There are some bad ideas and good ideas:
That's a bad idea to:
- Typecast a raw buffer into struct
- There are endianness issues (little-endian vs big-endian) when parsing integers >1 byte long or floats
- There are byte alignment issues in structures, which are very compiler-dependent. One can try to disable alignment (or enforce some manual alignment), but it's generally a bad idea too. At the very least, you'll ruin performance by making CPU access unaligned integers. Internal RISC core would have to do 3-4 ops instead of 1 (i.e. "do part 1 in first word", "do part 2 in second word", "merge the result") to access it every time. Or worse, compiler pragmas to control alignment will be ignored and your code will break.
- There are no exact size guarantees for regular
int
, long
, short
, etc, type in C/C++. You can use stuff like int16_t
, but these are available only on modern compilers.
- Of course, this approach breaks completely when using structures that reference other structures: one has to unroll them all manually.
- Write parsers manually: it's much harder than it seems on the first glance.
- A good parser needs to do lots of sanity checking on every stage. It's easy to miss something. It is even easier to miss something if you don't use exceptions.
- Using exceptions makes you prone to fail if your parsing code is not exception-safe (i.e. written in a way that it can be interrupted at some points and it won't leak memory / forget to finalize some objects)
- There could be performance issues (i.e. doing lots of unbuffered IO instead of doing one OS
read
syscall and parsing a buffer then — or vice versa, reading whole thing at once instead of more granular, lazy reads where it's applicable).
It's a good idea to
- Go cross-platform. Pretty much self-explanatory, with all the mobile devices, routers and IoT stuff booming around in the recent years.

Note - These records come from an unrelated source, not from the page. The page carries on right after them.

-- ==== Sys2Proof/Machine/Halves.lean ====
section
/-!
DEFINITION. Which half each piece of work uses, work that spans both halves, and the CORE_CLK gates (01 R41, R46, 09 R291 to R293,
15 R465).
-/

namespace Sys2Proof.Machine

/-! ### Spanning work (09 R292) -/

/-- Nodes in both halves. -/
def bothHalves (ns : List Node) : Bool := (ns.map halfOfNode).contains 0 && (ns.map halfOfNode).contains 1

/-- Nodes of the routes both ways between a core and an HBM controller. -/
def stackRoutes (p n : Nat) : List Node :=
  routeNodes (nodeOf (.core p)) (nodeOf (.hbm n)) ++ routeNodes (nodeOf (.hbm n)) (nodeOf (.core p))

/-- Nodes that an owner's slots touch on the way from or to some cores. -/
def slotNodes (s : State) (o : Owner) (cores : List Nat) : List Node :=
  let here := cores.map (fun p => nodeOf (.core p))
  (s.slots.filter (fun e => e.owner == o && (here.contains e.src || here.contains e.dst))).flatMap (fun e =>
    [e.src, e.dst, (linkEnds e.link).1, (linkEnds e.link).2])

/-- Physical cores whose schedule memory holds an owner's schedule. -/
def scheduledOn (s : State) (o : Owner) : List Nat :=
  (List.range 18).filter (fun p => (coreState s p).schedules.any (fun e => e.1 == o))

/-- Physical cores of a sweep's shares. -/
def sweepCores (s : State) (w : Sweep) : List Nat := w.shares.filterMap (fun h => physOf s h.core)

/-- The sweep of a context spans both halves: its cores, its home stack, the routes between them, and its model's slots there. -/
def sweepSpans (s : State) (c : Ctx) (w : Sweep) : Bool :=
  let ps := sweepCores s w
  bothHalves (ps.flatMap (fun p => stackRoutes p c.home) ++ slotNodes s (.model c.model) ps)

/-- A program spans both halves: its cores and its slots. -/
def progSpans (s : State) (p : Prog) : Bool :=
  let ps := scheduledOn s (.prog p.r)
  bothHalves (ps.map (fun q => nodeOf (.core q)) ++ slotNodes s (.prog p.r) ps)

/-- A fence and COMBINE span both halves: the cores they name. -/
def drainSpans (s : State) (d : Drain) : Bool :=
  bothHalves ((d.cores.filterMap (physOf s)).map (fun p => nodeOf (.core p)))

/-- Work in progress, accepted in reproducible mode, spans both halves. -/
def spanningWork (s : State) : Bool :=
  s.ctxs.any (fun e => e.2.run.any (·.repro) && ((e.2.seat.bind (·.sweep)).any (sweepSpans s e.2))) ||
  s.progs.any (fun p => p.repro && progSpans s p) || s.drains.any (fun d => d.combine && d.repro && drainSpans s d)

/-- Spanning work runs while the halves differ in frequency: recorded (R46, R291, R293). -/
def seamEvent (s : State) : State := workEvent (spanningWork s && !halvesEqual s) s 2

/-! ### Work of a half (R41, R465) -/

/-- A work's stretch of HBM lies in a stack of the half. -/
def stackHere (h a : Nat) : Bool := decide (a < hbmEnd) && halfOfUnit (.hbm (stackOf a)) == h

/-- A Leash port has messages to send or to see acknowledged. -/
def portBusy (s : State) (n : Nat) : Bool := hasTraffic (port s n)

/-- The half has work: a sweep, a tensor program or a COMBINE on one of its cores, a transfer at one of its HBM controllers, or
messages at one of its Leash ports (R465). -/
def halfBusy (s : State) (h : Nat) : Bool :=
  (List.range 18).any (fun p => halfOfCore p == h &&
    (coreActive s p || s.progs.any (fun q => (scheduledOn s (.prog q.r)).contains p) ||
      s.drains.any (fun d => d.combine && (d.cores.filterMap (physOf s)).contains p))) ||
  s.moves.any (fun m => stackHere h m.src || stackHere h m.dst) || s.fills.any (fun f => stackHere h f.dst) ||
  s.saves.any (fun v => stackHere h v.addr) ||
  (List.range 4).any (fun n => halfOfUnit (.leash n) == h && portBusy s n)

/-- A queued command needs cores or HBM: it is none of those that the Handler serves alone. -/
def queuedWork (s : State) : Bool :=
  (List.range 9).any (fun q => (queueAt s q).any (fun p => !servedEarly p.opcode))

/-- An exit starts the core and mesh clocks of the halves that the pending work needs; the other half's CORE_CLK stays gated
(R41; log 72). -/
def startHalves (s : State) : State :=
  let gate := fun h (v : Half) => { v with gated := !(queuedWork s || halfBusy s h) }
  { s with power := { s.power with north := gate 0 s.power.north, south := gate 1 s.power.south } }

end Sys2Proof.Machine
end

- Go declarative. Consider using any of declarative specs to describe your structure and then use a parser generator to generate a parser.

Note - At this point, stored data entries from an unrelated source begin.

/-- R389: BARRIER_MESSAGE: completes a round, or is held, up to 64 on a port. -/
def execBarrierMessage (m : LeashMsg) (s : State) : Result :=
  .next (receiveMsg s 0x06 m (fun m s =>
    match s.join.barriers.find? (fun b => b.id == m.tag) with
    | some b =>
      if noticeFor s b.id b.scope m then
        let b := { b with seen := b.seen ++ [u8 m.data 4] }
        advance 20 (setBarrier s b) b
      else s
    | none =>
      if (port s m.port).barrierMsgs.length < 64 then
        modPort s m.port (fun p => { p with barrierMsgs := p.barrierMsgs ++ [m] })
      else s))

/-! ### The joined self-test (R393) -/

/-- Barriers of the joined self-test, and the IDs that they use (log 80). -/
def selfBarriers : Nat := 16
def selfBarrierId (k : Nat) : Word := BitVec.ofNat 32 (0xFFFFFFF0 + k)

/-- The joined self-test starts: 1 MiB of SELFTEST traffic on every member link, and 16 barriers of SCOPE 0 (R393). -/
def startSelfTest (s : State) : State :=
  if s.join.st = .joining ∧ s.join.selfTest = false ∧ joinReady s then
    let s := { s with join := { s.join with selfTest := true, selfBytes := 0 } }
    let s := each (joinedPorts s) s (fun s n => each (List.range 256) s (fun s _ =>
      sendMsg s n (leashMsg s n 0 0x09 ((memberAt s n).getD 0) 0 0 (zeros 4096))))
    each (List.range selfBarriers) s (fun s k => enterBarrier s (selfBarrierId k) 0 none)
  else s

/-- What the joined self-test asks for has come: every barrier is released, and 1 MiB from each member link. -/
def selfTestDone (s : State) : Bool :=
  !s.join.barriers.any (fun b => b.r.isNone) && s.join.selfBytes == (joinedPorts s).length * 2 ^ 20

/-! ### Ports that have trained -/

/-- A port's message is still wanted: not a piece of a MOVE of this member that is over (R396). -/
def stillWanted (s : State) (o : Outgoing) : Bool :=
  !((o.msg.kind == 0x01 || o.msg.kind == 0x03) && o.msg.srcMember == s.join.self) || s.moves.any (fun m => ownPiece (m.tags.map (·.1)) o)

/-- What a port sends from the start after a training that was no retrain: messages not acknowledged whole, then the others. -/
def restartMessages (s : State) (p : Port) : List Outgoing :=
  let begun := (p.replay.map (·.msg)).eraseDups.filter (fun m => !p.waiting.any (fun o => o.next != 0 && o.msg == m))
  (begun.map (fun m => Outgoing.mk m 0 none 0) ++ p.waiting.map (fun o => ({ o with next := 0 } : Outgoing))).filter (fun o => o.origin.isSome || stillWanted s o)

/-- A port becomes ACTIVE (R383 step 5): unless it retrains, SEQ and the counters are 0, and what was not acknowledged waits again. -/
def becomeActive (s : State) (p : Port) : Port :=
  if p.carry then { p with st := .active, everActive := true }
  else { p with
    st := .active, everActive := true, carry := true, txSeq := 0, rxSeq := 0, lastAck := 0, waiting := restartMessages s p
    replay := [], sentFlits := [0, 0, 0, 0], freedByPartner := [0, 0, 0, 0], freed := [0, 0, 0, 0], accepted := false
    nakSent := false, sinceCtrl := 0, partials := [], partial? := none }

/-- R383: LEASH_TRAINING_DONE. -/
def execLeashTrainingDone (n : Nat) (lanes : BitVec 8) (partner : Option LinkParams) (words : List LaneWord) (s : State) : Result :=
  .next (if n < 4 ∧ serdesOn s ∧ (port s n).st ≠ .active ∧ regBit s (portReg n 0) 0 then
    let s := if (port s n).st = .training then s else startTraining s n
    match chooseWidth lanes.toNat (regField s (portReg n 0) 1 2) with
    | none => s
    | some (w, g) =>
      let agrees := match partner with
        | some q => partnerAgrees s n q
        | none => false
      let s := modPort s n (fun p => { becomeActive s p with
        width := w, lanes := BitVec.ofNat 8 g, partner := partner, partnerJoined := agrees, laneWords := words, whistling := false
        sleepNotice := false })
      let s := { s with out := .training n ⟨s.join.systemId, s.join.self, s.join.topology, n⟩ :: s.out }
      startSelfTest (pump (sendAgain s n (port s n).replay) n)
    else s)

/-! ### Joining (R393, 11 R367, R368) -/

/-- TOPOLOGY, MEMBER_COUNT and SELF_INDEX agree (R390, R391). -/
def joinRange (s : State) (topology count self : Nat) : Bool :=
  decide (self < count) &&
  (match topology with
    | 0 => count == 1
    | 1 => count == 2 && self == s.power.joinId.toNat
    | 2 => count == 4 && self == s.power.joinId.toNat
    | 3 => count == 8 && self == s.power.joinId.toNat
    | 4 => decide (2 ≤ count ∧ count ≤ 262144)
    | _ => false)

/-- Runs, moves or barriers are in progress (11 R368), or a join is. -/
def joinBusy (s : State) : Bool :=
  s.ctxs.any (fun e => e.2.st == .running) || !s.moves.isEmpty || !s.join.barriers.isEmpty || s.join.setReq.isSome

/-- Ports whose other end takes part in the join exchange parameters again by training (R385, log 30). -/
def retrainMembers (s : State) : State :=
  each ((List.range 4).filter (fun n => (port s n).st == .active && (port s n).partner.isSome)) s startTraining

/-- What the ends of the ports have exchanged agrees with no join any more, or not yet with the new one (R385). -/
def unjoinPorts (s : State) : State := { s with ports := s.ports.map (fun e => (e.1, { e.2 with partnerJoined := false })) }

/-- The paths from receive port to transmit port that a glueless join forwards on: one slot for each ordered pair (R391). -/
def forwardPaths (topology : Nat) : List (Node × Node) :=
  if topology ∈ [1, 2, 3] then
    (List.range 4).flatMap (fun a => ((List.range 4).filter (· != a)).map (fun b => (nodeOf (.leash a), nodeOf (.leash b))))
  else []

/-- 11 R367: JOIN_CONFIG. -/
def execJoinConfig (r : Req) (p : List Byte) (s : State) : Result :=
  serve s r 0xA0 none none (fun s =>
    let action := u8 p 0
    let topology := u8 p 1
    let count := u32 p 8
    let self := u32 p 12
    checked s r 0xA0
      [(p.length != 16, badLength), (!allZero (slice p 2 2), badReserved),
       (decide (2 < action), badRange),
       (action != 1 && !allZero (p.drop 1), badReserved),
       (action == 1 && !joinRange s topology count self, badRange),
       (action != 0 && joinBusy s, .contextBusy, 0x0360)] (fun s =>
      if action = 0 then reply s r 0xA0 .ok 0 (joinBytes s)
      else if action = 2 then
        let s := each (joinedPorts s) s (fun s n => if (port s n).st == .active then sendCtrl s n false 2 else s)
        let s := unjoinPorts (dropSlots { s with join :=
          { nextTag := s.join.nextTag, lost := s.join.lost, lostFirst := s.join.lostFirst } } .join)
        reply s r 0xA0 .ok 0 (joinBytes s)
      else
        let s := { s with join :=
          { nextTag := s.join.nextTag, st := .joining, topology := topology, systemId := w32 p 4, count := count, self := self,
            setReq := some r } }
        startSelfTest (retrainMembers (giveSlots (unjoinPorts (hold s r 0xA0 none none)) .join (forwardPaths topology)))))

/-- SET replies and the join enters COMPLETE or INCOMPLETE (R393). -/
def endJoin (s : State) (ok : Bool) : State :=
  let r := s.join.setReq
  let s := { s with join := { s.join with st := if ok then .complete else .incomplete, setReq := none, selfTest := false } }
  match r with
  | some r => if ok then reply s r 0xA0 .ok 0 (joinBytes s) else reply s r 0xA0 .joinIncomplete 0x0350 (joinBytes s)
  | none => s

/-- R393: JOIN_WAIT_TIMEOUT: after 1 s the self-test runs, or a member is missing. -/
def execJoinWaitTimeout (s : State) : Result :=
  .next (if s.join.st = .joining ∧ s.join.selfTest = false then
    if joinReady s then startSelfTest s
    else endJoin { s with join := { s.join with missing := membersMissing s } } false
    else s)

/-- R393: JOIN_SELFTEST_DONE: the test passes when its traffic has come as it should and every barrier is released. -/
def execJoinSelftestDone (passed : Bool) (s : State) : Result :=
  .next (if s.join.st = .joining ∧ s.join.selfTest then
      let ok := passed && selfTestDone s
      endJoin { s with join := { s.join with barriers := s.join.barriers.filter (fun b => b.r.isSome) } } ok
    else s)

/-- R393: SELFTEST traffic of a member during the joined self-test. -/
def execSelftest (m : LeashMsg) (s : State) : Result :=
  .next (receiveMsg s 0x09 m (fun m s =>
    { s with join := { s.join with selfBytes := s.join.selfBytes + m.data.length } }))

/-- 18 R525: JOIN_ID_CHANGE. -/
def execJoinIdChange (level : BitVec 3) (s : State) : Result :=
  .next { s with power := { s.power with joinId := level } }

/-! ### Barriers that end (11 R368) -/

/-- 11 R368: BARRIER_TIMEOUT. -/
def execBarrierTimeout (id : Word) (s : State) : Result :=
  .next (match s.join.barriers.find? (fun b => b.id == id) with
    | some b => barrierReply { s with join := { s.join with barriers := s.join.barriers.filter (fun x => x.id != id) } } b
        .joinIncomplete 0x0381 []
    | none => s)

/-! ### Time (R389) -/

/-- A control Ethernet port has a grandmaster: its 802.1AS port is a slave (18 R536). -/
def hasGrandmaster (s : State) : Bool := s.eth.any (fun e => e.2.link && e.2.gptp == 1)

/-- R389: TIME: the delay of the link is measured, and a member without a grandmaster follows the time of member 0, which a member
nearer to it passes on in its own TIME. The manual does not say how the delay is found (log 81). -/
def execTime (m : LeashMsg) (s : State) : Result :=
  .next (receiveMsg s 0x07 m (fun m s =>
    let t := u64 m.data 0
    let delay := if hasGrandmaster s then (trailTime s).1 - t else Config.linkDelay m.port
    let s := { s with join := { s.join with linkDelay := put s.join.linkDelay m.port delay } }
    if !hasGrandmaster s && s.join.self != 0 && (m.srcMember == 0 || (routesTo s 0).contains m.port) then
      { s with gptp := some (t + delay, s.rtc) }
    else s))

/-- R389: TIME_SEND: every 1 ms the member's 802.1AS time on every joined port. -/
def execTimeSend (s : State) : Result :=
  .next (each ((joinedPorts s).filter (fun n => (port s n).st == .active && serdesOn s)) s (fun s n =>
    sendMsg s n (leashMsg s n 3 0x07 ((memberAt s n).getD 0) 0 0 (leBytes 8 (trailTime s).1))))

end Sys2Proof.Machine
end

There are several tools available to do that:
- Kaitai Struct — my favorite so far, cross-platform, cross-language — i.e. you describe your structure once and then you can compile it into a parser in C++, C#, Java, Python, Ruby, PHP, etc.
- binpac — pretty dated, but still usable, C++-only — similar to Kaitai in ideology, but unsupported since 2013
- Spicy — said to be "modern rewrite" of binpac, AKA "binpac++", but still in early stages of development; can be used for smaller tasks, C++ only too.